### Exercise description:
Set down the lines below exactly as they stand, please. Go from the first through the one containing "a (a.expireRelay slot).1".

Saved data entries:

Start of Block

-- ==== Sys2Proof/Laws/FieldSide.lean ====
section
/-!
SUPPORT. What an operation of the Link Controller and of the Credit Engine's field side can do to the state, said once
(`LinkEffect`) and shown for each operation.
-/

namespace Sys2Proof.Machine

/-- What the field side can make of an account record: the operations of 03 and 08. -/
inductive FieldChange : Account → Account → Prop where
  | refl (a : Account) : FieldChange a a
  | trans {a b c : Account} : FieldChange a b → FieldChange b c → FieldChange a c
  | expireRelay (a : Account) (slot : Nat) : FieldChange a (a.expireRelay slot).1
  | createGrant (a : Account) (p : Plan) (l : LinkRetained) (m : Mode) : FieldChange a (a.createGrant p l m)
  | countRelay (a : Account) : FieldChange a a.countRelay
  | keyed (a : Account) (g : Grant) : FieldChange a (a.keyed g)
  | reconcile (a : Account) (p : Plan) (slot : Nat) (r : KitReport) (i : InstructionSet) :
      FieldChange a (a.reconcile p slot r i).1
  | adopt (a : Account) (slot : Nat) (p1 : Page1) (e : KitEvents) : FieldChange a (a.adopt slot p1 e).1
  | bind (a : Account) : FieldChange a a.bind

/-- An account slot before and after. -/
def SlotChange (x y : Option Account) : Prop :=
  (x = none ∧ y = none) ∨ ∃ a b, x = some a ∧ y = some b ∧ FieldChange a b

theorem SlotChange.refl (x : Option Account) : SlotChange x x := by
  cases x with
  | none => exact .inl ⟨rfl, rfl⟩
  | some a => exact .inr ⟨a, a, rfl, rfl, .refl a⟩

theorem SlotChange.trans {x y z : Option Account} (h : SlotChange x y) (k : SlotChange y z) : SlotChange x z := by
  rcases h with ⟨rfl, rfl⟩ | ⟨a, b, rfl, rfl, h⟩
  · rcases k with ⟨-, rfl⟩ | ⟨a, b, h, -, -⟩
    · exact .inl ⟨rfl, rfl⟩
    · cases h
  · rcases k with ⟨h, -⟩ | ⟨b', c, hb, rfl, k⟩
    · cases h
    · cases hb; exact .inr ⟨a, c, rfl, rfl, h.trans k⟩

/-- What a field-side operation can do: it keeps the supplies, the Trunk Port, the queue of commands and every retained register but
accounts, calendar and links; it keeps the Field Port but for the frame handed over; each account changes by field changes; and the
bounds of the Report Unit, the Caller Queue and the counters hold on. -/
structure LinkEffect (s t : State) : Prop where
  powered : t.powered = s.powered
  retentionValid : t.retentionValid = s.retentionValid
  tp : t.tp = s.tp
  pending : t.pending = s.pending
  freeCount : t.freeCount = s.freeCount
  fp : t.fp = { s.fp with downlink := t.fp.downlink }
  ret : t.ret = { s.ret with accounts := t.ret.accounts, calendar := t.ret.calendar, links := t.ret.links }
  accounts : ∀ k, SlotChange (s.account k) (t.account k)
  reports : s.ReportsBounded → t.ReportsBounded
  callers : s.CallersOrdered → t.CallersOrdered
  counters : s.CountersBounded → t.CountersBounded

theorem LinkEffect.refl (s : State) : LinkEffect s s :=
  ⟨rfl, rfl, rfl, rfl, rfl, rfl, rfl, fun _ => .refl _, id, id, id⟩

theorem LinkEffect.trans {s t u : State} (h : LinkEffect s t) (k : LinkEffect t u) : LinkEffect s u where
  powered := k.powered.trans h.powered
  retentionValid := k.retentionValid.trans h.retentionValid
  tp := k.tp.trans h.tp
  pending := k.pending.trans h.pending
  freeCount := k.freeCount.trans h.freeCount
  fp := by rw [k.fp, h.fp]
  ret := by rw [k.ret, h.ret]
  accounts n := (h.accounts n).trans (k.accounts n)
  reports x := k.reports (h.reports x)
  callers x := k.callers (h.callers x)
  counters x := k.counters (h.counters x)

/-! ### The elementary operations -/

theorem countersBounded_congr {s t : State} (h : t.counters = s.counters) (hl : t.lc.links = s.lc.links)
    (hs : s.CountersBounded) : t.CountersBounded := by
  refine ⟨fun n => by rw [h]; exact hs.1 n, fun k => ?_⟩
  rw [linkVol_congr hl]; exact hs.2 k

theorem bump_get_le (c : NodeCounters) (n : CounterName) (h : ∀ m, c.get m ≤ 65535) (m : CounterName) :
    (c.bump n).get m ≤ 65535 := by
  have := h m
  cases n <;> cases m <;> simp [NodeCounters.bump, NodeCounters.get, satInc] at * <;> omega

theorem countersBounded_bump {s : State} (n : CounterName) (hs : s.CountersBounded) : (s.bump n).CountersBounded :=
  ⟨fun m => bump_get_le _ _ hs.1 m, fun k => hs.2 k⟩

theorem countersBounded_mapLinkVol {s : State} (k : Nat) (f : LinkVolatile → LinkVolatile)
    (hf : ∀ v, v.CountersBounded → (f v).CountersBounded) (hs : s.CountersBounded) :
    (s.mapLinkVol k f).CountersBounded := by
  refine ⟨hs.1, fun j => ?_⟩
  rw [linkVol_mapLinkVol]
  split
  · exact hf _ (hs.2 k)
  · exact hs.2 j

theorem linkEffect_hand (s : State) (r : Report) : LinkEffect s (s.hand r) where
  powered := by simp
  retentionValid := by simp
  tp := by simp
  pending := by simp
  freeCount := by simp
  fp := by simp
  ret := by simp
  accounts k := by rw [account_congr (s := s) (t := s.hand r) (by simp)]; exact .refl _
  reports := reportsBounded_hand r
  callers := callersOrdered_congr (by simp) (by simp)
  counters := countersBounded_congr (by simp) (by simp)

theorem linkEffect_raise (s : State) (c : AlarmCause) : LinkEffect s (s.raise c) where
  powered := by simp
  retentionValid := by simp
  tp := by simp
  pending := by simp
  freeCount := by simp
  fp := by simp
  ret := by simp
  accounts k := by rw [account_congr (s := s) (t := s.raise c) (by simp)]; exact .refl _
  reports := reportsBounded_raise c
  callers := callersOrdered_congr (by simp) (by simp)
  counters := countersBounded_congr (by simp) (by simp)

theorem linkEffect_handAll (s : State) (rs : List Report) : LinkEffect s (s.handAll rs) := by
  unfold State.handAll
  induction rs generalizing s with
  | nil => exact .refl s
  | cons r rs ih => exact (linkEffect_hand s r).trans (ih _)

theorem linkEffect_bump (s : State) (n : CounterName) : LinkEffect s (s.bump n) :=
  ⟨rfl, rfl, rfl, rfl, rfl, rfl, rfl, fun _ => .refl _, reportsBounded_congr rfl, callersOrdered_congr rfl rfl,
    countersBounded_bump n⟩

theorem linkEffect_fillCells (s : State) (p : Placement) (v : Option Nat) : LinkEffect s (s.fillCells p v) :=
  ⟨rfl, rfl, rfl, rfl, rfl, rfl, rfl, fun _ => .refl _, reportsBounded_congr rfl, callersOrdered_congr rfl rfl,
    countersBounded_congr rfl rfl⟩

theorem linkEffect_mapLink (s : State) (k : Nat) (f : LinkRetained → LinkRetained) : LinkEffect s (s.mapLink k f) :=
  ⟨rfl, rfl, rfl, rfl, rfl, rfl, rfl, fun _ => .refl _, reportsBounded_congr rfl, callersOrdered_congr rfl rfl,
    countersBounded_congr rfl rfl⟩

theorem linkEffect_mapLinkVol (s : State) (k : Nat) (f : LinkVolatile → LinkVolatile)
    (hf : ∀ v, v.CountersBounded → (f v).CountersBounded) : LinkEffect s (s.mapLinkVol k f) :=
  ⟨rfl, rfl, rfl, rfl, rfl, rfl, rfl, fun _ => .refl _, reportsBounded_congr rfl, callersOrdered_congr rfl rfl,
    countersBounded_mapLinkVol k f hf⟩

theorem linkEffect_mapCaller (s : State) (k : Nat) (f : Caller → Caller)
    (hf : ∀ c, (f c).kitId = c.kitId ∧ (f c).arrival = c.arrival ∧ (f c).urgency = c.urgency) :
    LinkEffect s (s.mapCaller k f) where
  powered := rfl
  retentionValid := rfl
  tp := rfl
  pending := rfl
  freeCount := rfl
  fp := rfl
  ret := rfl
  accounts _ := .refl _
  reports := reportsBounded_congr rfl
  callers := callersOrdered_map (fun c => if c.slot = k then f c else c) (fun c => by split <;> simp [hf]) rfl rfl
  counters := countersBounded_congr rfl rfl

theorem linkEffect_handDown (s : State) (f : DownFrame) (e : Exchange) : LinkEffect s (s.handDown f e) := by
  unfold State.handDown
  split
  · exact .refl s
  · exact ⟨rfl, rfl, rfl, rfl, rfl, rfl, rfl, fun _ => .refl _, reportsBounded_congr rfl, callersOrdered_congr rfl rfl,
      countersBounded_congr rfl rfl⟩

/-- The exchange record replaced. -/
theorem linkEffect_exchange (s : State) (e : Option Exchange) :
    LinkEffect s { s with lc := { s.lc with exchange := e } } :=
  ⟨rfl, rfl, rfl, rfl, rfl, rfl, rfl, fun _ => .refl _, reportsBounded_congr rfl, callersOrdered_congr rfl rfl,
    countersBounded_congr rfl rfl⟩

theorem linkEffect_setAccount {s : State} {k : Nat} {a b : Account} (h : s.account k = some a) (hc : FieldChange a b) :
    LinkEffect s (s.setAccount k (some b)) where
  powered := rfl
  retentionValid := rfl
  tp := rfl
  pending := rfl
  freeCount := rfl
  fp := rfl
  ret := rfl
  accounts j := by
    rw [account_setAccount]
    split
    · next hj => rw [hj.1, h]; exact .inr ⟨a, b, rfl, rfl, hc⟩
    · exact .refl _
  reports := reportsBounded_congr rfl
  callers := callersOrdered_congr rfl rfl
  counters := countersBounded_congr rfl rfl

/-! ### The operations of 07 to 09 -/

theorem linkEffect_release (s : State) (k : Nat) : LinkEffect s (s.release k) := by
  unfold State.release
  split
  · exact .refl s
  · exact (linkEffect_fillCells _ _ _).trans (linkEffect_mapLink _ _ _)

theorem linkEffect_leaveQueue (s : State) (k : Nat) : LinkEffect s (s.leaveQueue k) := by
  unfold State.leaveQueue
  refine LinkEffect.trans ?_ (linkEffect_mapLink _ _ _)
  refine LinkEffect.trans ?_ (linkEffect_mapLinkVol _ _ _ fun v h => h)
  exact ⟨rfl, rfl, rfl, rfl, rfl, rfl, rfl, fun _ => .refl _, reportsBounded_congr rfl,
    callersOrdered_filter (fun c => c.slot != k) rfl rfl, countersBounded_congr rfl rfl⟩

/-- A change of the volatile part that leaves the counters alone. -/
theorem linkEffect_volatile (s : State) (k : Nat) (f : LinkVolatile → LinkVolatile)
    (hf : ∀ v, (f v).goodFrames = v.goodFrames ∧ (f v).missedWakes = v.missedWakes ∧ (f v).failedFrames = v.failedFrames ∧
      (f v).correctedBlocks = v.correctedBlocks) : LinkEffect s (s.mapLinkVol k f) :=
  linkEffect_mapLinkVol s k f fun v h => by
    obtain ⟨h1, h2, h3, h4⟩ := hf v
    unfold LinkVolatile.CountersBounded at *; rw [h1, h2, h3, h4]; exact h

theorem linkEffect_dropFromWake (s : State) (k : Nat) : LinkEffect s (s.dropFromWake k) := by
  unfold State.dropFromWake
  split
  · exact linkEffect_exchange _ _
  · exact .refl s

theorem linkEffect_dropProbe (s : State) (k : Nat) : LinkEffect s (s.dropProbe k) := by
  unfold State.dropProbe
  split
  · exact .refl s
  · refine LinkEffect.trans ?_ (linkEffect_hand _ _)
    refine LinkEffect.trans ?_ (linkEffect_dropFromWake _ _)
    exact linkEffect_volatile s k _ fun v => ⟨rfl, rfl, rfl, rfl⟩

theorem linkEffect_quitBringup (s : State) (k : Nat) : LinkEffect s (s.quitBringup k) := by
  unfold State.quitBringup
  split
  · exact (linkEffect_release _ _).trans (linkEffect_mapLink _ _ _)
  all_goals exact .refl s

theorem linkEffect_oweDecline (s : State) (k : Nat) (c : FailCause) : LinkEffect s (s.oweDecline k c) := by
  unfold State.oweDecline
  cases c
  · exact linkEffect_leaveQueue _ _
  · exact linkEffect_volatile s k _ fun v => ⟨rfl, rfl, rfl, rfl⟩
  · exact linkEffect_volatile s k _ fun v => ⟨rfl, rfl, rfl, rfl⟩
  · exact linkEffect_leaveQueue _ _

theorem linkEffect_failBringup (s : State) (k : Nat) (c : FailCause) : LinkEffect s (s.failBringup k c) := by
  unfold State.failBringup
  refine LinkEffect.trans ?_ (linkEffect_oweDecline _ _ _)
  refine LinkEffect.trans ?_ (linkEffect_hand _ _)
  exact (linkEffect_quitBringup s k).trans (linkEffect_volatile _ k _ fun v => ⟨rfl, rfl, rfl, rfl⟩)

theorem linkEffect_endLink (s : State) (k : Nat) : LinkEffect s (s.endLink k) := by
  unfold State.endLink
  dsimp only
  refine LinkEffect.trans ?_ (linkEffect_leaveQueue _ _)
  refine LinkEffect.trans ?_ (linkEffect_mapLink _ _ _)
  refine LinkEffect.trans ?_ (linkEffect_dropProbe _ _)
  refine LinkEffect.trans ?_ (linkEffect_release _ _)
  split
  · exact .refl s
  · exact .refl s
  · exact linkEffect_failBringup _ _ _

theorem linkEffect_beginBringup (s : State) (k : Nat) : LinkEffect s (s.beginBringup k) := by
  unfold State.beginBringup
  refine LinkEffect.trans ?_ (linkEffect_mapLink _ _ _)
  refine LinkEffect.trans ?_ (linkEffect_volatile _ k _ fun v => ⟨rfl, rfl, rfl, rfl⟩)
  exact linkEffect_mapCaller s k _ fun c => ⟨rfl, rfl, rfl⟩

theorem linkEffect_sendInvite (s : State) (c : Caller) (page : Nat) : LinkEffect s (s.sendInvite c page) := by
  unfold State.sendInvite
  refine LinkEffect.trans ?_ (linkEffect_handDown _ _ _)
  split
  · exact linkEffect_beginBringup _ _
  · exact .refl s

theorem linkEffect_allocateProbe (s : State) (slot : Nat) (former : LinkState) :
    LinkEffect s (s.allocateProbe slot former) := by
  match former with
  | .bound | .silent => exact linkEffect_dropProbe s slot
  | .absent | .bringup _ => exact .refl s

theorem linkEffect_sendOffer (s : State) (c : Caller) (p : Page1) : LinkEffect s (s.sendOffer c p) := by
  unfold State.sendOffer
  dsimp only
  refine (linkEffect_release s c.slot).trans ?_
  generalize s.release c.slot = t
  split
  · refine LinkEffect.trans ?_ (linkEffect_handDown _ _ _)
    refine LinkEffect.trans ?_ (linkEffect_allocateProbe _ _ _)
    refine LinkEffect.trans ?_ (linkEffect_volatile _ c.slot _ fun v => ⟨rfl, rfl, rfl, rfl⟩)
    exact (linkEffect_fillCells _ _ _).trans (linkEffect_mapLink _ _ _)
  · exact ((linkEffect_handDown _ _ _).trans (linkEffect_mapLink _ _ _)).trans (linkEffect_failBringup _ _ _)

theorem linkEffect_sendDecline (s : State) (c : Caller) : LinkEffect s (s.sendDecline c) :=
  (linkEffect_handDown _ _ _).trans (linkEffect_leaveQueue _ _)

End of Block

### Your response:
-- ==== Sys2Proof/Laws/FieldSide.lean ====
section
/-!
SUPPORT. What an operation of the Link Controller and of the Credit Engine's field side can do to the state, said once
(`LinkEffect`) and shown for each operation.
-/

namespace Sys2Proof.Machine

/-- What the field side can make of an account record: the operations of 03 and 08. -/
inductive FieldChange : Account → Account → Prop where
  | refl (a : Account) : FieldChange a a
  | trans {a b c : Account} : FieldChange a b → FieldChange b c → FieldChange a c
  | expireRelay (a : Account) (slot : Nat) : FieldChange a (a.expireRelay slot).1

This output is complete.